AN AMERICAN IN NORTH AFRICA, CA. 1943-76
The following account of the sexual liaisons of an American with boys in North Africa is from Chapter 9, “The Impact of Other Cultures” of Parker Rossman’s Sexual Experience Between Men and Boys (originally published in 1976). This chapter of Dr. Rossman’s book, introduced here and intended to show how pederasts from repressive countries were changed by their experiences in accepting ones is a primary source for the history of Greek love, drawing on his interviews of the men involved.
The period covered is between the presence of American forces in Tunisia during the Second World War (1943) and the time of writing (1976).
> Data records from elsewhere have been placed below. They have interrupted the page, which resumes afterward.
-- ==== Sys2Proof/Decode.lean ====
section
/-! DEFINITION. Decoding and encoding of instruction words (spec/30_encoding.md R50 to R64), and the words as bytes. -/

namespace Sys2Proof

/-! ### Fields -/

/-- The source's `field(w, start, length)`, which counts from the most significant bit: `w[15 - s : 16 - s - l]` (R7). -/
def field (w : Word) (start len : Nat) : BitVec len := w.extractLsb' (16 - start - len) len

/-- The opcode group `w[15:12]` (R51). -/
def fieldG (w : Word) : BitVec 4 := field w 0 4

/-- The register index `w[11:8]` (R51). -/
def fieldX (w : Word) : Reg := (field w 4 4).toFin

/-- The register index `w[7:4]` (R51). -/
def fieldY (w : Word) : Reg := (field w 8 4).toFin

/-- The nibble `w[3:0]` (R51). -/
def fieldN (w : Word) : BitVec 4 := field w 12 4

/-- The byte `w[7:0]` (R51). -/
def fieldNN (w : Word) : Byte := field w 8 8

/-- The address `w[11:0]` (R51). -/
def fieldNNN (w : Word) : BitVec 12 := field w 4 12

/-! ### Selectors

The one table of selector values, used by the decoder and the encoder alike. Those of group F are not in the source: the spec
supplies them from general knowledge (R59, D11, GK1; log entry 5). -/

namespace Sel

/-- 00E0 (R54). -/
def cls : BitVec 12 := 0x0E0
/-- 00EE (R54). -/
def ret : BitVec 12 := 0x0EE
/-- EX9E (R58). -/
def skpX : Byte := 0x9E
/-- EXA1 (R58). -/
def sknpX : Byte := 0xA1
/-- FX07 (R59). -/
def ldXDT : Byte := 0x07
/-- FX0A (R59). -/
def ldXK : Byte := 0x0A
/-- FX15 (R59). -/
def ldDTX : Byte := 0x15
/-- FX18 (R59). -/
def ldSTX : Byte := 0x18
/-- FX1E (R59). -/
def addIX : Byte := 0x1E
/-- FX29 (R59). -/
def ldFX : Byte := 0x29
/-- FX33 (R59). -/
def ldBX : Byte := 0x33
/-- FX55 (R59). -/
def ldIX : Byte := 0x55
/-- FX65 (R59). -/
def ldXI : Byte := 0x65

end Sel

/-! ### Decoding -/

/-- Why bytes are no instruction. -/
inductive DecodeError where
  /-- The word is not in the dispatch table (R61). -/
  | invalidOpcode (w : Word)
  /-- Fewer than the two bytes of an instruction (R50) are there; a fetch never gives that (R37). -/
  | truncated (nBytes : Nat)
  deriving DecidableEq, Repr

/-- Group 0, selected by the low 12 bits (R54). -/
def decode0 (w : Word) : Option Instr :=
  if fieldNNN w = Sel.cls then some .cls
  else if fieldNNN w = Sel.ret then some .ret
  else none

/-- Group 8, selected by the low nibble (R57). -/
def decode8 (w : Word) : Option Instr :=
  match (fieldN w).toNat with
  | 0x0 => some (.ldXY (fieldX w) (fieldY w))
  | 0x1 => some (.orXY (fieldX w) (fieldY w))
  | 0x2 => some (.andXY (fieldX w) (fieldY w))
  | 0x3 => some (.xorXY (fieldX w) (fieldY w))
  | 0x4 => some (.addXY (fieldX w) (fieldY w))
  | 0x5 => some (.subXY (fieldX w) (fieldY w))
  | 0x6 => some (.shrXY (fieldX w) (fieldY w))
  | 0x7 => some (.subnXY (fieldX w) (fieldY w))
  | 0xE => some (.shlXY (fieldX w) (fieldY w))
  | _ => none

/-- Group E, selected by the low byte (R58). -/
def decodeE (w : Word) : Option Instr :=
  if fieldNN w = Sel.skpX then some (.skpX (fieldX w))
  else if fieldNN w = Sel.sknpX then some (.sknpX (fieldX w))
  else none

/-- Group F, selected by the low byte (R59). -/
def decodeF (w : Word) : Option Instr :=
  if fieldNN w = Sel.ldXDT then some (.ldXDT (fieldX w))
  else if fieldNN w = Sel.ldXK then some (.ldXK (fieldX w))
  else if fieldNN w = Sel.ldDTX then some (.ldDTX (fieldX w))
  else if fieldNN w = Sel.ldSTX then some (.ldSTX (fieldX w))
  else if fieldNN w = Sel.addIX then some (.addIX (fieldX w))
  else if fieldNN w = Sel.ldFX then some (.ldFX (fieldX w))
  else if fieldNN w = Sel.ldBX then some (.ldBX (fieldX w))
  else if fieldNN w = Sel.ldIX then some (.ldIX (fieldX w))
  else if fieldNN w = Sel.ldXI then some (.ldXI (fieldX w))
  else none

/-- The dispatcher: the instruction of a word, `none` for an illegal one (R54 to R59, R61, R62). -/
def decodeGroup (w : Word) : Option Instr :=
  match (fieldG w).toNat with
  | 0x0 => decode0 w
  | 0x1 => some (.jpNNN (fieldNNN w))
  | 0x2 => some (.callNNN (fieldNNN w))
  | 0x3 => some (.seXNN (fieldX w) (fieldNN w))
  | 0x4 => some (.sneXNN (fieldX w) (fieldNN w))
  | 0x5 => some (.seXY (fieldX w) (fieldY w) (fieldN w))
  | 0x6 => some (.ldXNN (fieldX w) (fieldNN w))
  | 0x7 => some (.addXNN (fieldX w) (fieldNN w))
  | 0x8 => decode8 w
  | 0x9 => some (.sneXY (fieldX w) (fieldY w) (fieldN w))
  | 0xA => some (.ldINNN (fieldNNN w))
  | 0xB => some (.jpV0NNN (fieldNNN w))
  | 0xC => some (.rndXNN (fieldX w) (fieldNN w))
  | 0xD => some (.drwXYN (fieldX w) (fieldY w) (fieldN w))
  | 0xE => decodeE w
  | 0xF => decodeF w
  | _ => none

/-- Decode a word, total on all 65,536 of them, rejecting by name (R62). -/
def decodeWord (w : Word) : Except DecodeError Instr :=
  match decodeGroup w with
  | some i => .ok i
  | none => .error (.invalidOpcode w)

/-- Merge two bytes big-endian: the byte at the lower address is bits 15:8 (R37, R40). -/
def mergeBytes (hi lo : Byte) : Word := BitVec.ofNat 16 (hi.toNat * 256 + lo.toNat)

/-- The byte of a word that lies at the lower address (R40). -/
def highByte (w : Word) : Byte := field w 0 8

/-- The byte of a word that lies at the higher address (R40). -/
def lowByte (w : Word) : Byte := field w 8 8

/-- Decode the first instruction of a list of bytes and give the rest: exactly two bytes are consumed (R50, R64). -/
def decodeBytes : List Byte → Except DecodeError (Instr × List Byte)
  | hi :: lo :: rest =>
    match decodeWord (mergeBytes hi lo) with
    | .ok i => .ok (i, rest)
    | .error e => .error e
  | short => .error (.truncated short.length)

/-! ### Encoding -/

/-- Format NNN (R52, R63). -/
def packNNN (g : Nat) (nnn : BitVec 12) : Word := BitVec.ofNat 16 (g * 0x1000 + nnn.toNat)

/-- Formats XNN and XS (R52, R63). -/
def packXNN (g : Nat) (x : Reg) (nn : Byte) : Word := BitVec.ofNat 16 (g * 0x1000 + x.val * 0x100 + nn.toNat)

/-- Formats XY, XYS and XYN (R52, R63). -/
def packXYN (g : Nat) (x y : Reg) (n : BitVec 4) : Word :=
  BitVec.ofNat 16 (g * 0x1000 + x.val * 0x100 + y.val * 0x10 + n.toNat)

/-- The word of an instruction (R52, R54 to R59). -/
def encode : Instr → Word
  | .cls => packNNN 0x0 Sel.cls
  | .ret => packNNN 0x0 Sel.ret
  | .jpNNN nnn => packNNN 0x1 nnn
  | .callNNN nnn => packNNN 0x2 nnn
  | .seXNN x nn => packXNN 0x3 x nn
  | .sneXNN x nn => packXNN 0x4 x nn
  | .seXY x y z => packXYN 0x5 x y z
  | .ldXNN x nn => packXNN 0x6 x nn
  | .addXNN x nn => packXNN 0x7 x nn
  | .ldXY x y => packXYN 0x8 x y 0x0
  | .orXY x y => packXYN 0x8 x y 0x1
  | .andXY x y => packXYN 0x8 x y 0x2
  | .xorXY x y => packXYN 0x8 x y 0x3
  | .addXY x y => packXYN 0x8 x y 0x4
  | .subXY x y => packXYN 0x8 x y 0x5
  | .shrXY x y => packXYN 0x8 x y 0x6
  | .subnXY x y => packXYN 0x8 x y 0x7
  | .shlXY x y => packXYN 0x8 x y 0xE
  | .sneXY x y z => packXYN 0x9 x y z
  | .ldINNN nnn => packNNN 0xA nnn
  | .jpV0NNN nnn => packNNN 0xB nnn
  | .rndXNN x nn => packXNN 0xC x nn
  | .drwXYN x y n => packXYN 0xD x y n
  | .skpX x => packXNN 0xE x Sel.skpX
  | .sknpX x => packXNN 0xE x Sel.sknpX
  | .ldXDT x => packXNN 0xF x Sel.ldXDT
  | .ldXK x => packXNN 0xF x Sel.ldXK
  | .ldDTX x => packXNN 0xF x Sel.ldDTX
  | .ldSTX x => packXNN 0xF x Sel.ldSTX
  | .addIX x => packXNN 0xF x Sel.addIX
  | .ldFX x => packXNN 0xF x Sel.ldFX
  | .ldBX x => packXNN 0xF x Sel.ldBX
  | .ldIX x => packXNN 0xF x Sel.ldIX
  | .ldXI x => packXNN 0xF x Sel.ldXI

/-- The bytes of an instruction, as they lie in memory (R40, R50). -/
def encodeBytes (i : Instr) : List Byte := [highByte (encode i), lowByte (encode i)]

/-! ### The opcode table's numbering -/

/-- The instruction word that spec/opcode_table.json numbers `w` on `nbits` bits: one 16-bit word, bit 0 its least significant
bit (R7, R50); the bits above `nbits` are 0. -/
def tableWord (nbits w : Nat) : Word := BitVec.ofNat 16 (w % 2 ^ nbits)

/-- What the decoder reads from the table's word, laid out big-endian as in memory. -/
def decodeTableWord (nbits w : Nat) : Option Instr :=
  match decodeBytes [highByte (tableWord nbits w), lowByte (tableWord nbits w)] with
  | .ok (i, _) => some i
  | .error _ => none

end Sys2Proof
end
An American in North Africa
A businessman, sixty years of age, reported that since his twenties he had been aware of a strong desire for sexual contact with boys, but until ten years ago his pederastic experience had been limited to his imagination, except for one fleeting incident when he had been with the American forces in North Africa during World War II. His memory of an evening on a beach with a young Tunisian boy had so haunted him across the years that when he was divorced he resolved to return to North Africa for his first vacation. He said: “I went with Mac, a British friend, who a number of years ago had met a beautiful lad who, wearing only a bikini, was dancing in front of a jukebox in Tangiers. He took the lad home and met the kid’s widowed mother, who said she could no longer support the boy and quite literally gave him to Mac. He paid the boy’s school fees, fixed his teeth and supported him for several years until the lad went into the army at the age of seventeen. The mother understood the arrangement to be sexual, for when Mac would arrive on a visit, she would say: “I’ll go visit the neighbors so you can go right to bed.” Mac showed me the love letters the boy had written, always with a picture of a rose clipped from a magazine, since the rose “is the flower of love.” Mac had so enjoyed the experience that he wanted to search for another lad like that.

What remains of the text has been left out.